══ RECORD EXCERPTS ══

/-- R64, R47: a host byte write defines its byte and no other; a host byte read of an idle block gives a wholly defined byte
and is a model fault where a bit is undefined. -/
def Obligations.PbufWindowReadsAndWrites : Prop :=
  ∀ (s : State) (i : Nat) (rest : List HostOp), PbufCanonical s → s.faulted = none → s.busy = false → i < s.params.bufCap →
    (∀ v : Word, s.host = .write (0x1000 + i) 8 v :: rest →
      ∃ t, step s = .next t ∧ t.faulted = none ∧ t.pbuf.readByte i = some (v.extractLsb' 0 8) ∧
        (∀ j, j ≠ i → t.pbuf.byteAt j = s.pbuf.byteAt j) ∧ KeepsRegs [] s t ∧ KeepsSlots s t ∧ KeepsCalls s t) ∧
    (s.host = .read (0x1000 + i) 8 :: rest → ∀ b, s.pbuf.readByte i = some b →
      ∃ t, step s = .next t ∧ t.faulted = none ∧ t.returned = s.returned ++ [.byte b]) ∧
    (s.host = .read (0x1000 + i) 8 :: rest → s.pbuf.readByte i = none →
      ∃ p t, step s = .next t ∧ Faulted (.undefinedBit p) rest s t ∧ p / 8 = i ∧ s.pbuf.getBit p = none)

/-- R65, R66, R215: an access of a wrong width, a misaligned register access and an access to an unlisted offset are refused
as model faults, read or write: the state becomes faulted. -/
def Obligations.RefusedAccessesFault : Prop :=
  ∀ (s : State) (offset width : Nat) (v : Word) (rest : List HostOp), s.faulted = none → s.busy = false →
    (offset < 0x1000 ∧ (offset % 4 ≠ 0 ∨ width ≠ 32 ∨ 0x03C < offset)) ∨
      (0x1000 ≤ offset ∧ (width ≠ 8 ∨ 0x1000 + s.params.bufCap ≤ offset)) →
    (s.host = .read offset width :: rest ∨ s.host = .write offset width v :: rest) →
    ∃ f t, step s = .next t ∧ Faulted f rest s t

/-- R67: the PCM port: a write defines its slot and no other, a read gives a defined slot, an undefined slot and an index out
of range are model faults. -/
def Obligations.PcmPortReadsAndWrites : Prop :=
  ∀ (s : State) (k : Nat) (x : PcmFrame) (rest : List HostOp), SlotsSized s → s.faulted = none → s.busy = false →
    (s.host = .pcmInWrite k x :: rest →
      (k < s.params.maxFrames → ∃ t, step s = .next t ∧ t.faulted = none ∧ t.pcmIn[k]? = some (some x) ∧
        (∀ j, j ≠ k → t.pcmIn[j]? = s.pcmIn[j]?) ∧ t.pcmOut = s.pcmOut ∧ KeepsRegs [] s t ∧ KeepsPbuf s t ∧ KeepsCalls s t) ∧
      (s.params.maxFrames ≤ k → ∃ t, step s = .next t ∧ Faulted (.pcmIndex k) rest s t)) ∧
    (s.host = .pcmOutRead k :: rest →
      (∀ y, s.pcmOut[k]? = some (some y) → ∃ t, step s = .next t ∧ t.faulted = none ∧ t.returned = s.returned ++ [.frame y]) ∧
      (s.pcmOut[k]? = some none → ∃ t, step s = .next t ∧ Faulted (.undefinedPcmOut k) rest s t) ∧
      (s.params.pcmOutFrames ≤ k → ∃ t, step s = .next t ∧ Faulted (.pcmIndex k) rest s t))

/-- R215, R230, R231: the platform's reset takes the block from any state, a faulted one and one with BUSY = 1 among them, to the
reset values of its parameters, not faulted, and makes no codec call. A step answers a model fault exactly where a faulted
state is asked to go on without that reset. That the host's queue, what it has read and the parameters stay is the model's
choice (log 10), and so is that nothing else leads out of a faulted state (log 11). -/
def Obligations.PlatformResetFromAnyState : Prop :=
  (∀ (s : State) (f : Fault),
    step s = .fault f ↔ s.faulted = some f ∧ ∀ rest, s.host ≠ .platformReset :: rest) ∧
  ∀ (s : State) (rest : List HostOp), s.host = .platformReset :: rest →
    ∃ t, step s = .next t ∧ t.faulted = none ∧ (∀ r, readReg r t = readReg r (State.resetFor s.params)) ∧
      (∀ q, t.pbuf.getBit q = none) ∧ t.pcmIn = List.replicate s.params.maxFrames none ∧
      t.pcmOut = List.replicate s.params.pcmOutFrames none ∧ t.calls = [] ∧ t.hstate = .none ∧ t.irq = false ∧
      t.host = rest ∧ t.returned = s.returned ∧ t.params = s.params

/-! ### Invariants -/

/-- R231: the reset state meets every invariant, for all legal parameters; the model's reset state is one of these. -/
def Obligations.InvariantsHoldAtReset : Prop :=
  (∀ p : Params, p.legal → Inv (State.resetFor p)) ∧ Inv State.reset

/-- R9, R28, R32 to R37, R40, R43 to R46, R60, R144, R170, R171, R204: every step that answers keeps the invariants of the
block. That the parameters stand in the state and stay legal is the model's choice (log 1); that PBUF is two canonical planes
with no value in an undefined bit is its way to hold R47 (log 5); of a step that makes the state faulted the statement speaks
of the fields the model leaves there (log 11). -/
def Obligations.StepsKeepTheInvariants : Prop :=
  ∀ s t : State, Inv s → step s = .next t → Inv t

/-- R40, R191, U1, U2: every step keeps the codec's view of its handle legal: no call before a create, none after a destroy,
no second create and no second destroy, and HSTATE is that view. No other invariant is needed. -/
def Obligations.TheCodecSeesOnlyLegalCalls : Prop :=
  ∀ s t : State, CallsLegal s → step s = .next t → CallsLegal t

/-- R71, R204: a step from an idle block is never refused, and leaves the block idle: no host access is without a move. -/
def Obligations.IdleBlocksStayIdle : Prop :=
  ∀ s : State, s.busy = false → (∀ r, step s ≠ .refused r) ∧ ∀ t, step s = .next t → t.busy = false
end

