/-! ### `writePcmOut`: an output slot is written (R167) -/
@[simp] theorem writePcmOut_params (k : Nat) (x : PcmFrame) (s : State) : (writePcmOut k x s).params = s.params := rfl
@[simp] theorem writePcmOut_ie (k : Nat) (x : PcmFrame) (s : State) : (writePcmOut k x s).ie = s.ie := rfl
@[simp] theorem writePcmOut_busy (k : Nat) (x : PcmFrame) (s : State) : (writePcmOut k x s).busy = s.busy := rfl
@[simp] theorem writePcmOut_done (k : Nat) (x : PcmFrame) (s : State) : (writePcmOut k x s).done = s.done := rfl
@[simp] theorem writePcmOut_ovr (k : Nat) (x : PcmFrame) (s : State) : (writePcmOut k x s).ovr = s.ovr := rfl
@[simp] theorem writePcmOut_trunc (k : Nat) (x : PcmFrame) (s : State) : (writePcmOut k x s).trunc = s.trunc := rfl
@[simp] theorem writePcmOut_err (k : Nat) (x : PcmFrame) (s : State) : (writePcmOut k x s).err = s.err := rfl
@[simp] theorem writePcmOut_hstate (k : Nat) (x : PcmFrame) (s : State) : (writePcmOut k x s).hstate = s.hstate := rfl
@[simp] theorem writePcmOut_cmd (k : Nat) (x : PcmFrame) (s : State) : (writePcmOut k x s).cmd = s.cmd := rfl
@[simp] theorem writePcmOut_byteIndex (k : Nat) (x : PcmFrame) (s : State) : (writePcmOut k x s).byteIndex = s.byteIndex := rfl
@[simp] theorem writePcmOut_bitOffset (k : Nat) (x : PcmFrame) (s : State) : (writePcmOut k x s).bitOffset = s.bitOffset := rfl
@[simp] theorem writePcmOut_data (k : Nat) (x : PcmFrame) (s : State) : (writePcmOut k x s).data = s.data := rfl
@[simp] theorem writePcmOut_argLen (k : Nat) (x : PcmFrame) (s : State) : (writePcmOut k x s).argLen = s.argLen := rfl
@[simp] theorem writePcmOut_codecParam (k : Nat) (x : PcmFrame) (s : State) : (writePcmOut k x s).codecParam = s.codecParam := rfl
@[simp] theorem writePcmOut_resLen (k : Nat) (x : PcmFrame) (s : State) : (writePcmOut k x s).resLen = s.resLen := rfl
@[simp] theorem writePcmOut_ntoc (k : Nat) (x : PcmFrame) (s : State) : (writePcmOut k x s).ntoc = s.ntoc := rfl
@[simp] theorem writePcmOut_ndec (k : Nat) (x : PcmFrame) (s : State) : (writePcmOut k x s).ndec = s.ndec := rfl
@[simp] theorem writePcmOut_resSamples (k : Nat) (x : PcmFrame) (s : State) : (writePcmOut k x s).resSamples = s.resSamples := rfl
@[simp] theorem writePcmOut_resPcmBytes (k : Nat) (x : PcmFrame) (s : State) : (writePcmOut k x s).resPcmBytes = s.resPcmBytes := rfl
@[simp] theorem writePcmOut_result (k : Nat) (x : PcmFrame) (s : State) : (writePcmOut k x s).result = s.result := rfl
@[simp] theorem writePcmOut_cmrOut (k : Nat) (x : PcmFrame) (s : State) : (writePcmOut k x s).cmrOut = s.cmrOut := rfl
@[simp] theorem writePcmOut_cmrRaw (k : Nat) (x : PcmFrame) (s : State) : (writePcmOut k x s).cmrRaw = s.cmrRaw := rfl
@[simp] theorem writePcmOut_pbuf (k : Nat) (x : PcmFrame) (s : State) : (writePcmOut k x s).pbuf = s.pbuf := rfl
@[simp] theorem writePcmOut_pcmIn (k : Nat) (x : PcmFrame) (s : State) : (writePcmOut k x s).pcmIn = s.pcmIn := rfl
@[simp] theorem writePcmOut_pcmOut (k : Nat) (x : PcmFrame) (s : State) : (writePcmOut k x s).pcmOut = s.pcmOut.set k (some x) := rfl
@[simp] theorem writePcmOut_toc (k : Nat) (x : PcmFrame) (s : State) : (writePcmOut k x s).toc = s.toc := rfl
@[simp] theorem writePcmOut_staging (k : Nat) (x : PcmFrame) (s : State) : (writePcmOut k x s).staging = s.staging := rfl
@[simp] theorem writePcmOut_calls (k : Nat) (x : PcmFrame) (s : State) : (writePcmOut k x s).calls = s.calls := rfl
@[simp] theorem writePcmOut_faulted (k : Nat) (x : PcmFrame) (s : State) : (writePcmOut k x s).faulted = s.faulted := rfl
@[simp] theorem writePcmOut_draws (k : Nat) (x : PcmFrame) (s : State) : (writePcmOut k x s).draws = s.draws := rfl
@[simp] theorem writePcmOut_host (k : Nat) (x : PcmFrame) (s : State) : (writePcmOut k x s).host = s.host := rfl
@[simp] theorem writePcmOut_returned (k : Nat) (x : PcmFrame) (s : State) : (writePcmOut k x s).returned = s.returned := rfl
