-- ==== Sys2Proof/Machine/HostProgram.lean ====
section
/-! DEFINITION. The host's program lines and pseudo-instructions as host accesses (spec 30_encoding.md R89 to R91). -/

namespace Sys2Proof.Machine

open Sys2Proof.Config

/-- `wr REG, v` (R90). -/
def lineWr (r : Reg) (v : Word) : List HostOp := [.write (regOffset r) 32 v]

/-- `rd REG` (R90). -/
def lineRd (r : Reg) : List HostOp := [.read (regOffset r) 32]

/-- `mw i, b` (R90). -/
def lineMw (i : Nat) (b : Byte) : List HostOp := [.write (pbufBase + i) 8 (b.zeroExtend 32)]

/-- `mr i` (R90). -/
def lineMr (i : Nat) : List HostOp := [.read (pbufBase + i) 8]

/-- `pcmin f, X` (R90). -/
def linePcmin (f : Nat) (frame : PcmFrame) : List HostOp := [.pcmInWrite f frame]

/-- `pcmout k` (R90). -/
def linePcmout (k : Nat) : List HostOp := [.pcmOutRead k]

/-- A command line: `wr CMD, encode(command)` followed by `wait` (R90). -/
def lineCommand (i : Instr) : List HostOp := [issueOp (encode i), .wait]

/-- `LDATA v` (R91). -/
def lineLdata (v : BitVec 64) : List HostOp :=
  lineWr .dataHi (v.extractLsb' 32 32) ++ lineWr .dataLo (v.extractLsb' 0 32)

/-- `SETLEN n` (R91). -/
def lineSetlen (n : Word) : List HostOp := lineWr .argLen n

/-- `PUTBYTES i, b0 b1 ... bk` (R91). -/
def linePutbytes : Nat → List Byte → List HostOp
  | _, []      => []
  | i, b :: bs => lineMw i b ++ linePutbytes (i + 1) bs

/-- `FILL i, n, b` (R91). -/
def lineFill (i n : Nat) (b : Byte) : List HostOp := linePutbytes i (List.replicate n b)

/-- `SEEK p` (R91). -/
def lineSeek (p : Nat) : List HostOp :=
  lineCommand (.curSet (BitVec.ofNat 3 (7 - p % 8)) (BitVec.ofNat 16 (p / 8)))

/-- `PUTBITS v, n` (R91). -/
def linePutbits (v : BitVec 64) (n : Nat) : List HostOp :=
  lineLdata (v <<< (64 - n)) ++ lineCommand (.wrbits (BitVec.ofNat 7 n))

/-- `GETBITS n` (R91). -/
def lineGetbits (n : Nat) : List HostOp := lineCommand (.rdbits (BitVec.ofNat 7 n))

end Sys2Proof.Machine
end

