/-- A PACK that ended without an error wrote the wire form of the replies to the frames of its input slots. -/
theorem exec_pack_succeeded {cmr : BitVec 4} {nfr : BitVec 8} {s t : State} {frames : List PcmFrame}
    (hlen : frames.length = nfr.toNat) (hin : ∀ k, k < nfr.toNat → s.pcmIn[k]? = some frames[k]?)
    (hexec : exec (.pack cmr nfr) s = .next t) (herr : t.err = .none) :
    (1 ≤ nfr.toNat ∧ s.argLen.toNat ≤ s.params.bufCap) ∧
      (∀ r ∈ encodeReplies frames s, r.mode.toNat ≤ 7 ∧ r.bytes.length = nbytes r.mode.toNat) ∧
      (wirePayload cmr (encodeReplies frames s)).length ≤ s.argLen.toNat ∧ t = finish (packDone cmr nfr frames s) := by
  rcases execPack_cases cmr nfr s t hexec with
    ⟨-, rfl⟩ | ⟨-, -, rfl⟩ | ⟨hi, -, read, -, hread, -, ⟨-, -, -, -, -, rfl⟩ | ⟨hl, hr, ⟨-, rfl⟩ | ⟨hfit, ht⟩⟩⟩
  · cases herr
  · cases herr
  · cases herr
  · cases herr
  · obtain ⟨h1, -, hcap⟩ := (Stops.packIllegal_false nfr s).mp hi
    have hsame : read = frames := by
      refine List.ext_getElem? fun k => ?_
      rcases Nat.lt_or_ge k nfr.toNat with hk | hk
      · have hslot := hread k (by omega)
        rw [List.getD_eq_getElem?_getD, hin k hk] at hslot
        exact hslot.symm
      · rw [List.getElem?_eq_none (by omega), List.getElem?_eq_none (by omega)]
    subst hsame
    rw [wirePayload_length cmr _ fun r hm => (hr r hm).2]
    exact ⟨⟨h1, hcap⟩, hr, hfit, ht⟩

/-- UNPACK of the wire form of these replies (R149) in PBUF, with its length in ARG_LEN. -/
theorem exec_unpack_wire {outcap : BitVec 8} {s : State} {cmr : BitVec 4} {rs : List EncodeReply}
    (hi : unpackIllegal outcap s = false) (hs : s.hstate = .live) (hne : rs ≠ [])
    (hr : ∀ r ∈ rs, r.mode.toNat ≤ 7 ∧ r.bytes.length = nbytes r.mode.toNat)
    (hb : HoldsBytes s 0 (wirePayload cmr rs)) (harg : s.argLen.toNat = (wirePayload cmr rs).length)
    (hcap : rs.length ≤ outcap.toNat) :
    exec (.unpack outcap) s =
      .next (unpackDone false (cmr.zeroExtend 8 <<< 4) (wireToc rs) (wireFrames rs) s) := by
  rw [wirePayload, ← frameBytes_wireFrames] at hb harg
  refine exec_unpack_whole hi hs (tocChain_wireToc hne) (speechEntries_wireToc hr).symm
    (fun x hx => (wireFrames_mem hr hx).2) hb ?_ (by simpa using hcap)
  rw [harg, List.length_cons, List.length_append]
  omega

/-- The CMR byte of R149. -/
theorem cmrByte_toNat (cmr : BitVec 4) : (cmr.zeroExtend 8 <<< 4 : Byte).toNat = 16 * cmr.toNat := by
  revert cmr
  decide

/-- What UNPACK reports and decodes of the wire form of these replies (R175). -/
theorem unpackDone_wire {s u : State} {cmr : BitVec 4} {rs : List EncodeReply} (hlegal : s.params.legal)
    (hlen : (wirePayload cmr rs).length ≤ 65535) (hn : rs.length ≤ 255) (hslots : rs.length ≤ s.pcmOut.length)
    (hu : u = unpackDone false (cmr.zeroExtend 8 <<< 4) (wireToc rs) (wireFrames rs) s) :
    u.ntoc.toNat = rs.length ∧ u.ndec.toNat = rs.length ∧ u.resLen.toNat = (wirePayload cmr rs).length ∧ u.cmrOut = cmr ∧
      u.calls = s.calls ++ decodeCalls (rs.map sentFrame) s ∧
      ∀ k, k < rs.length → u.pcmOut[k]? = some (decodeReplies (rs.map sentFrame) s)[k]? := by
  have hpayload : 1 + (wireToc rs).length + (frameBytes (wireFrames rs)).length = (wirePayload cmr rs).length := by
    rw [wirePayload, frameBytes_wireFrames, List.length_cons, List.length_append]
    omega
  obtain ⟨-, hcmr, hresLen, hresFrames, -, -, hcalls, -, hpcm, -⟩ :=
    unpackDone_reports false (hpayload.trans_le hlen) ((wireFrames_length rs).trans_le hn) hlegal
      ((wireFrames_length rs).trans_le hslots) hu
  obtain ⟨hsame, hreplies⟩ := decodes_of_args (wireFrames_args rs) s
  rw [hpayload] at hresLen
  simp only [HostBus.readReg_toNat, registerNumber, cmrByte_toNat, wireFrames_length, wireToc_length]
    at hcmr hresLen hresFrames
  have hntoc := u.ntoc.isLt
  have hcmrOut := u.cmrOut.isLt
  refine ⟨by omega, by omega, hresLen, BitVec.eq_of_toNat_eq (by omega), hsame ▸ hcalls, fun k hk => ?_⟩
  rw [hpcm k, wireFrames_length, if_pos hk, hreplies]

/-- Settles O48: the payload PACK left is well formed, its entries are the replies, and the decodes ask for them in order. -/
theorem unpackOfPackRoundTrip : Obligations.UnpackOfPackRoundTrip := by
  unfold Obligations.UnpackOfPackRoundTrip
  intro cmr nfr outcap s t frames hlegal hsized hw hs hlen hin hout hslots hexec herr
  obtain ⟨⟨h1, hcap⟩, hr, hfit, rfl⟩ := exec_pack_succeeded hlen hin hexec herr
  have hplen : (wirePayload cmr (encodeReplies frames s)).length ≤ 65535 := hfit.trans (Nat.le_of_lt_succ s.argLen.isLt)
  have hn : (encodeReplies frames s).length = nfr.toNat := (encodeReplies_length frames s).trans hlen
  have hresLen := Packing.finish_packDone_resLen_toNat (cmr := cmr) (nfr := nfr) (Nat.lt_succ_of_le hplen)
  have hholds := Packing.finish_packDone_holdsBytes (cmr := cmr) (nfr := nfr) (frames := frames) hw
  generalize ht : finish (packDone cmr nfr frames s) = t at *
  have hparams : t.params = s.params := by simp [← ht]
  have hpcmOut : t.pcmOut = s.pcmOut := by simp [← ht]
  have hlive : t.hstate = .live := by simp [← ht, hs]
  have hunpack : exec (.unpack outcap) { t with argLen := t.resLen } = _ :=
    exec_unpack_wire ((Stops.unpackIllegal_false _ _).mpr
      ⟨by rw [hparams]; exact hslots, by rw [hparams, hresLen]; exact hfit.trans hcap⟩)
      hlive (List.ne_nil_of_length_pos (hn ▸ h1)) hr hholds hresLen (hn ▸ hout)
  obtain ⟨hntoc, hndec, hulen, hcmr, hcalls, hpcm⟩ := unpackDone_wire (s := { t with argLen := t.resLen })
    (hparams ▸ hlegal) hplen (hn ▸ Nat.le_of_lt_succ nfr.isLt) (by rw [hn, hpcmOut, hsized.2]; exact hout.trans hslots) rfl
  refine ⟨_, hunpack, rfl, hn ▸ hntoc, hn ▸ hndec, BitVec.eq_of_toNat_eq (hulen.trans hresLen.symm), hcmr, ?_, ?_⟩
  · exact hcalls.trans (congrArg _ (decodeCalls_congr _ rfl rfl rfl))
  · intro hstub hpad k hk
    rw [hpcm k (hn ▸ hk), decodeReplies_encodeReplies_stub hstub (by rw [hparams]; exact hstub) (fun r hm => (hr r hm).1) hpad]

═══

* _ACTION ITEM_: Reproducing the whole listing above is not the task. Copy exactly only the lines from the one with "((wireFrames_length rs).trans_le hslots)" to the one with "cmrByte_toNat, wireFrames_length, wireToc_length]", both kept.

* _TASK ANSWER_:
      ((wireFrames_length rs).trans_le hslots) hu
  obtain ⟨hsame, hreplies⟩ := decodes_of_args (wireFrames_args rs) s
  rw [hpayload] at hresLen
  simp only [HostBus.readReg_toNat, registerNumber, cmrByte_toNat, wireFrames_length, wireToc_length]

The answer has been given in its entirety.